The possible voice connection didn’t narrow it down. Marino was right. In fact, it made our job more difficult instead of easier. We might be able to determine who a victim saw on any given day. But it was unlikely we could find every person she talked to on the phone. The victim might not even know, were she alive to tell. Telephone solicitors, pollsters and people who dial wrong numbers rarely identify themselves.

All of us get multiple calls day and night we neither process nor remember.
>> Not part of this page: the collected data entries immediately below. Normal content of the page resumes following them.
-- ==== Sys2Proof/Machine/Links.lean ====
section
/-! DEFINITION. Channel links and the Huzout protocol (R139-R170): link states, probes, credits, replay, data and acknowledgements, outcomes, questions. -/

namespace Sys2Proof.Machine

/-! ## Frames (R143, R151, Table 5.7, Table 5.8) -/

/-- Sequenced types (Table 5.3). -/
def isSeq (f : Frame) : Bool := f.type = 1 || f.type = 7 || f.type = 8 || f.type = 9

/-- The header as a number, byte 0 lowest (Table 5.2): version 1, the payload's length, and zero fields. -/
def frameHead (f : Frame) : Nat :=
  fields [(0, f.type.toNat), (4, 1), (8, f.flags.toNat), (16, f.payload.length), (32, f.partner.toNat), (48, f.group.toNat), (58, f.tenant.toNat),
    (67, f.lseq.toNat), (80, f.tid.toNat), (112, f.seq.toNat)]

/-- The bytes of a frame: header, payload, CRC-32C trailer (R143, R144); `flip`: trailer bits that an injection inverts (Table 14.6). -/
def frameBytes (f : Frame) (flip : W32) : List Byte :=
  let b := leBytes (frameHead f) 16 ++ f.payload
  b ++ leBytes (crc32c b ^^^ flip).toNat 4

/-- Byte k of a payload. -/
def framePl (f : Frame) (k : Nat) : Byte := f.payload.getD k 0

/-- Step 2 of Table 5.5 but for VERSION and the zero fields of the header: an assigned TYPE, a LENGTH that it allows (Table 5.3, R154), flag bits and payload bytes that are zero by Tables 5.4, 5.7, 5.8 and 5.10. -/
def frameAllowed (f : Frame) : Bool :=
  let n := f.payload.length
  let t := f.type.toNat
  !f.flags.getLsbD 7 && (!f.flags.getLsbD 6 || (t = 2 && !f.flags.getLsbD 3)) &&
  (if t = 1 then n ≤ 4096 && (1 ≤ n || (f.seq = 1 && f.flags.getLsbD 0))
   else if t = 2 || t = 8 || t = 9 then n = 0
   else if t = 3 then n = 8 && framePl f 1 = 0 && framePl f 6 = 0 && framePl f 7 = 0
   else if t = 4 then n = 8 && framePl f 6 = 0 && framePl f 7 = 0
   else if t = 5 then n = 16 && framePl f 11 = 0 && framePl f 14 = 0 && framePl f 15 = 0
   else if t = 6 then n = 16 && framePl f 11 = 0
   else if t = 7 then n = 0 || (n = 8 && framePl f 1 = 0)
   else false)

/-- What the bytes of a received frame are (Table 5.5): a step-1 failure; a step-2 failure, with the LSEQ of a sequenced frame; a frame. -/
inductive RxFrame where
  | broken
  | bad (lseq : Option (BitVec 10))
  | frame (f : Frame)
deriving DecidableEq, Repr

/-- Steps 1 and 2 on the bytes of a frame whose framing is intact (R143, R144, R147). -/
def readFrame (bs : List Byte) : RxFrame :=
  let h := leNat (bs.take 16)
  let n := bitsOf h 16 13
  let b := bs.take (16 + n)
  let f : Frame :=
    { type := BitVec.ofNat 4 h, flags := BitVec.ofNat 8 (bitsOf h 8 8), partner := BitVec.ofNat 16 (bitsOf h 32 16), group := BitVec.ofNat 10 (bitsOf h 48 10)
      tenant := BitVec.ofNat 9 (bitsOf h 58 9), lseq := BitVec.ofNat 10 (bitsOf h 67 10), tid := BitVec.ofNat 32 (bitsOf h 80 32)
      seq := BitVec.ofNat 16 (bitsOf h 112 16), payload := b.drop 16 }
  if bs.length ≠ 20 + n || leBytes (crc32c b).toNat 4 ≠ bs.drop (16 + n) then .broken
  else if bitsOf h 4 4 = 1 && bitsOf h 29 3 = 0 && bitsOf h 77 3 = 0 && frameAllowed f then .frame f
  else .bad (if isSeq f then some f.lseq else none)

/-- Data units a DATA frame consumes (R151). -/
def frameUnits (f : Frame) : Nat := (20 + f.payload.length + 255) / 256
I said, “The pattern of when he hits makes me wonder if he has a job outside of the home, if he goes to work somewhere Monday through Friday. Throughout the week his stress builds. Late Friday night or after midnight, he hits. If he’s using a borax soap twenty times a day, then it isn’t likely this is something he has in his household bathroom. Hand soaps you buy at your local grocery store don’t contain borax, to my knowledge. If he’s washing up with borax soap, I suspect he’s doing so at work.”

“We’re sure it’s borax?” Wesley asked.

“The labs determined it through ion chromatography. The glittery residue we’ve been finding on the bodies contains borax. Definitely.”

Wesley considered this for a moment. “If he’s using borax soap on the job and gets home at five, it’s not likely he’d have such a buildup of this glittery residue at one o’clock in the morning. He may work an evening shift. There’s borax soap in the men’s room. He gets off sometime before midnight, one A.M., and goes straight to the victim’s residence.”

The scenario was more than plausible, I explained. If the killer worked at night, this gave him ample opportunity during the day while the rest of the world was at work to cruise through the neighborhood of his next victim and look over the area. He could drive by again late, maybe after midnight, to take another look. The victims were either out or asleep, as were most of their neighbors. He wasn’t going to be seen.

What night jobs involve the telephone?

We batted that around for a while.

“Most telephone solicitors call right in the middle of the dinner hour,” Wesley said. “It seems to me it’s unusual for them to call much later than nine.”

We agreed.

“Pizza deliverers,” Marino proposed. “They’re out all hours. Could be it’s the drone who takes the call. You dial up and the first thing the operator asks is your phone number. If you’ve ever called before, your address pops up on the computer screen. Thirty minutes later some squirrel’s at your door with a pepperoni-hold-the-onions. It could be the delivery guy who figures out in a hurry he’s got some woman who lives alone. Maybe it’s the operator. He likes her voice, knows her address.”